Иван Лукаш
Лесков

   Россия во Христа крестится, но во Христа еще не облеклась.
«На краю света»

   В начале этого года исполнились и незаметно миновали две литературные годовщины: 75-летие со дня рождения Гаршина и 35-летие со дня смерти Лескова.
   Гаршин, с его скорбящими глазами и красным цветком, как бы предтеча Леонида Андреева и вместе с тем на Гаршине есть тонкое и светло-больное дуновение той судьбы, которой отмечены Гофман, и По, и Жерар де Нерваль. Гаршин ближе к Жерару де Нерваль и в попытках литературных воплощений, и в странности своей жизни и смерти.

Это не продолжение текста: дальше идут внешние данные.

-- ==== Sys2Proof/Certificates/Slice0/Obligations.lean ====
section
/-! DEFINITION. The statements about the block. A statement says where a command completes (`exec c s = .next t`) and with what
effect: `s.found t` is the engine that a command at `t` meets, `s.done t d` the block once its own effect has made `d` and what
follows every command has run, `s.left t d` the block where nothing follows (Sys2Proof/Safety.lean). -/

open Sys2Proof Sys2Proof.Machine

/-! ## The queue, the time and what every command keeps -/

/-- A step takes the command at the front of the queue and runs it on the block with the queue's rest. -/
def Obligations.StepRunsFrontCommand : Prop :=
  ∀ (c : Instr) (q : List Instr) (s : State), s.pending = c :: q → step s = exec c { s with pending := q }

/-- A command completes exactly when it is well formed: its timestamp is in range and the unit it names exists. Any other is
refused by name. -/
def Obligations.CompletesExactlyWhenWellFormed : Prop :=
  ∀ (c : Instr) (s : State), (Completes (exec c s) ↔ c.wf = true) ∧
    (c.wf = false → ∃ name, exec c s = .refused (.illFormed name))

/-- Every command that completes leaves the queue as it was, makes the timestamp its own unless that is earlier, and adds to
what has left the engine; neither the queue nor what has left the engine has any influence on what it does. -/
def Obligations.QueueAndOutputsAreNotRead : Prop :=
  ∀ (c : Instr) (s t : State), exec c s = .next t → t.pending = s.pending ∧ t.eng.now = max s.eng.now c.time ∧
    ∃ new, t.eng.out = new ++ s.eng.out ∧ ∀ (q : List Instr) (o : List Out),
      exec c { eng := { s.eng with out := o }, pending := q } =
        .next { eng := { t.eng with out := new ++ o }, pending := q }

/-- At reset the timestamp is in range and no command waits. -/
def Obligations.ResetIsOk : Prop := State.reset.Ok ∧ State.reset.pending = []

/-- After reset every register holds the reset value of its field map (R14), the lock is free, and no event, trace record or
marker is held (R364, R368 to R370); the flash's pins are released and no trace record is on the port (R400). -/
def Obligations.ResetHoldsResetValues : Prop :=
  (∀ off, State.reset.eng.reg off = regReset off) ∧ State.reset.eng.iml.phase = 0 ∧ State.reset.eng.now = 0 ∧
    State.reset.eng.dbg.lock.held = false ∧ State.reset.eng.dbg.lock.staged = [] ∧ State.reset.eng.tel.queue = [] ∧
    State.reset.eng.tel.fifo = [] ∧ State.reset.eng.tel.marks = [] ∧ State.reset.eng.dir.failed = 0 ∧
    State.reset.eng.iml.pins = { csN := true, clk := false, io := none } ∧ State.reset.eng.tel.valid = false

/-- Every step keeps the timestamp in range and every waiting command well formed. -/
def Obligations.StepKeepsStateOk : Prop := ∀ s t : State, s.Ok → step s = .next t → t.Ok

/-- A block whose waiting commands are well formed takes them in order, first in first out: `k` steps always complete, leave
the queue without its first `k` commands, never turn the time back and only add to what has left the engine. With no command
left the block idles, which is the model's choice (log entry 1). -/
def Obligations.RunTakesTheQueueInOrder : Prop :=
  ∀ (s : State) (k : Nat), s.Ok → ∃ t : State, Host.Core.run core k s = .next t ∧ t.pending = s.pending.drop k ∧
    s.eng.now ≤ t.eng.now ∧ t.Ok ∧ ∃ new, t.eng.out = new ++ s.eng.out

/-! ## What follows a command -/

/-- Nothing follows a command at an engine that has not started, or at a quiet engine that is not the Lead, unless the
command changed the power state. -/
def Obligations.NothingFollowsAtQuietEngine : Prop :=
  ∀ (old e : Eng), (e.up = false ∨ e.Quiet) → e.pgv.seq.target = old.pgv.seq.target → e.pgv.kLim = old.pgv.kLim →
    e.pgv.reasons = old.pgv.reasons → Eng.after old e = e

/-! ## Host accesses -/

/-- R9: an access that is not a naturally aligned 32-bit one has no effect, and such a read returns 0. -/
def Obligations.BadAccessHasNoEffect : Prop :=
  ∀ (s : State) (t off : Nat), t < 2 ^ 64 →
    exec (.bar2BadAccess t true off) s = .next { s with eng := { s.eng with now := max s.eng.now t } } ∧
    exec (.bar2BadAccess t false off) s =
      .next { s with eng := { s.eng with now := max s.eng.now t, readData := 0 } }

/-- R12: a peek read returns the live value of the aliased register, that of the cycle of the read, and changes nothing else; an ordinary read of a register
that is no hi half returns the same value, an ordinary read of a hi half returns its shadow; a write to the aperture has no
effect of its own. -/
def Obligations.PeekReadsHaveNoSideEffect : Prop :=
  ∀ (s : State) (t off req : Nat) (val same : Word), t < 2 ^ 64 → off < 0x400000 →
    let e := s.found t
    exec (.peekRead t (0x800000 + off)) s =
      .next { s with eng := { s.eng with now := max s.eng.now t, readData := e.view off } } ∧
    (pairLo off = none ∨ pairLo off = some off →
      ∃ u, exec (.readClear t off same) s = .next u ∧ u.eng.readData = e.view off) ∧
    (∀ lo, pairLo off = some lo → lo ≠ off → e.serves off = true →
      ∃ u, exec (.readClear t off same) s = .next u ∧ u.eng.readData = Tab.getD s.eng.shadow lo 0) ∧
    exec (.registerWrite t (0x800000 + off) val req) s = .next (s.done t (s.found t))

/-- R13: a read of a lo register latches the hi half, and the next read of the hi register returns it, whatever the time
between them. -/
def Obligations.HiReadReturnsLatchedHalf : Prop :=
  ∀ (s : State) (q : List Instr) (t t' off : Nat) (same : Word), t < 2 ^ 64 → t' < 2 ^ 64 →
    s.pending = .pairLoRead t off :: .readClear t' (off + 4) same :: q → pairLo off = some off →
    pairLo (off + 4) = some off → off < 0x800000 → s.eng.serves (off + 4) = true →
    ∃ u : State, Host.Core.run core 2 s = .next u ∧ u.pending = q ∧ u.eng.readData = (s.found t).view (off + 4)

/-- R11, code RC: a read returns the value and clears exactly the RC fields, but for what arrives in that cycle; a register
with no RC field keeps its value; nothing else changes. -/
def Obligations.ReadsClearOnlyTheirFields : Prop :=
  ∀ (s : State) (t off : Nat) (same : Word) (r : RegRow), t < 2 ^ 64 → (s.found t).hostReg off = some r →
    pairLo off = none →
    let e := { s.found t with readData := (s.found t).view off }
    let m := accMask r .rc
    (m = 0 → exec (.readClear t off same) s = .next (s.left t e)) ∧
    (m ≠ 0 → exec (.readClear t off same) s =
      .next (s.left t (e.setReg off ((e.reg off &&& ~~~m) ||| (same &&& m)))))

/-- R10, R398: where there is no register, or its island is in reset, a read returns 0 and a write has no effect of its
own. -/
def Obligations.AbsentRegistersReadZero : Prop :=
  ∀ (s : State) (t off req : Nat) (val same : Word), t < 2 ^ 64 → off % 4 = 0 → off < 0x400000 →
    (regAt off = none ∨ (s.found t).serves off = false →
      ∃ u, exec (.readClear t off same) s = .next u ∧ u.eng.readData = 0 ∧ u.eng.regs = (s.found t).regs) ∧
    (regAt off = none ∨ (s.found t).serves off = false →
      exec (.registerWrite t off val req) s = .next (s.done t (s.found t)))

/-- The register file holds what was written to it last, and nothing else changes; its form stays canonical. -/
def Obligations.RegisterFileReadsBack : Prop :=
  ∀ (e : Eng) (off : Nat) (v : Word), Tab.wf e.regs = true →
    (e.setReg off v).reg off = v ∧ (∀ o, o ≠ off → (e.setReg off v).reg o = e.reg o) ∧
    Tab.wf (e.setReg off v).regs = true ∧ { e.setReg off v with regs := e.regs } = e ∧
    ((∀ o w, Tab.get? e.regs o = some w → w ≠ regReset o) →
      ∀ o w, Tab.get? (e.setReg off v).regs o = some w → w ≠ regReset o)

/-! ## The locked sequence -/

/-- R370: with no lock held, ACQUIRE grants it to the requester for LEASE_AON cycles of 10 ns, with an empty staging list,
and DBG_LOCK is presented; nothing else changes. RENEW from the holder restarts the lease and changes nothing else. -/
def Obligations.LockIsGrantedAndRenewed : Prop :=
  ∀ (s : State) (t req : Nat), t < 2 ^ 64 → req < 65536 →
    let e := s.found t
    let lease := e.now + 10 * e.param 0x0E00
    (e.dbg.lock.held = false → e.tel.queue.length < 64 →
      exec (.lockAcquire t req) s = .next (s.done t { e with
        dbg := { e.dbg with lock := { held := true, holder := req, leaseEnd := lease, staged := [], overflow := false,
                                      lastBreak := e.dbg.lock.lastBreak } }
        tel := { e.tel with queue := e.tel.queue ++ [e.notice 0xE0 1 0 (evData [(16, 1, 0), (18, 2, req), (20, 4, 0)])] } })) ∧
    (e.dbg.lock.held = true → e.dbg.lock.holder = req →
      exec (.lockRenew t req) s = .next (s.done t { e with
        dbg := { e.dbg with lock := { e.dbg.lock with leaseEnd := lease } } }))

   Несомненную искренность Гаршина, намечавшего, может быть, новую тропу в нашей литературе, заслонили пышные декорации, театр ужасов, далеко не всегда искреннего Андреева. Теперь к Гаршину и Андрееву оборваны все нити, связующие мертвых с живыми. Их мир погас и развеялся, точно его не было вовсе.
   А мир Лескова померк ли, запылился ли так же, как «небо в алмазах» Чехова и многое другое, что было и после Чехова? Нет, мир Лескова горит ярко, зловещими и ослепительными огнями.
   Нелюбимый, затравленный, жалящий, невыносимо-одинокий Лесков острым углом врезается в свою эпоху, уже сошедшую в туманность, и теперь кажется, что именно Лесков был единственно отлитой формой, утверждением и очерченной до конца фигурой той эпохи, когда все в России теряло формы, смешивало очертания, исходило отрицательством и опростительством, сдвигаясь в хаос чувств и дел, чтобы померкнуть на наших глазах Россией-сумбуром.
   Как будто один Лесков противостоит надвигающейся мгле, он всегда в борении, и он всегда кажется напряженным, подобравшим все жилы и мускулы или для прыжка, или чтобы подставить грудь удару. И его глаза, остро-прищуренные, зеленоватые, и жесткая бородка, и еж, и сухое, измученное и мучающее лицо – во всем «строжкость» и во всем следы невыносимого борения. Своеобразный, необычайный, отдельный во всем, замкнутый в себе – некий особый мир, только касающийся нашего общего мира, – такие определения Лескова напрашиваются прежде всего.
   Его мир резко отличен от окружающей эпохи, он писатель не своего времени, и уже отсюда его беспощадная распря с современным ему «обществом».
   «Левые» отбросили его от литературы, травили с восторгом, и Писарев отдавал приказы, чтобы «ни один журнал не осмеливался печатать на своих страницах что-нибудь, вышедшее из-под пера» Лескова. «Левые» объявили его мракобесом. А «правые», а мракобесы, и среди них такой, как Победоносцев, объявили Лескова «потаенно– и хитро-ласковым нигилистом». Все враги. Один.
   Не только «правые» и «левые», а все крайности человеческой натуры сходились в Лескове. Он, несомненно, одержимый, а как трудно в одержимости, и особенно русской, отличить святость от бесовщины. В Лескове было и то, и другое.
   В его «Воительнице» с презрительной ненавистью начертана образина русской бабищи, приятной, чернобровой дебелухи, молитвенницы и вместе сводницы. Та же бабища, уездная леди Макбет, купчиха Катерина Львовна, с любовником Сережкой, душит отрока Федю именно тогда – вот именно тогда! – когда отрок читает житие ангела своего Феодора Студита. «Зверь» с доезжачим Храпошкой, «Тупейный художник», или «образочки», вставленные в глазные впадины Платониды, или холодная насмешка над всей мертвой церковностью в «Фигуре» – все это терзающая Виева Россия, которую увидел Лесков.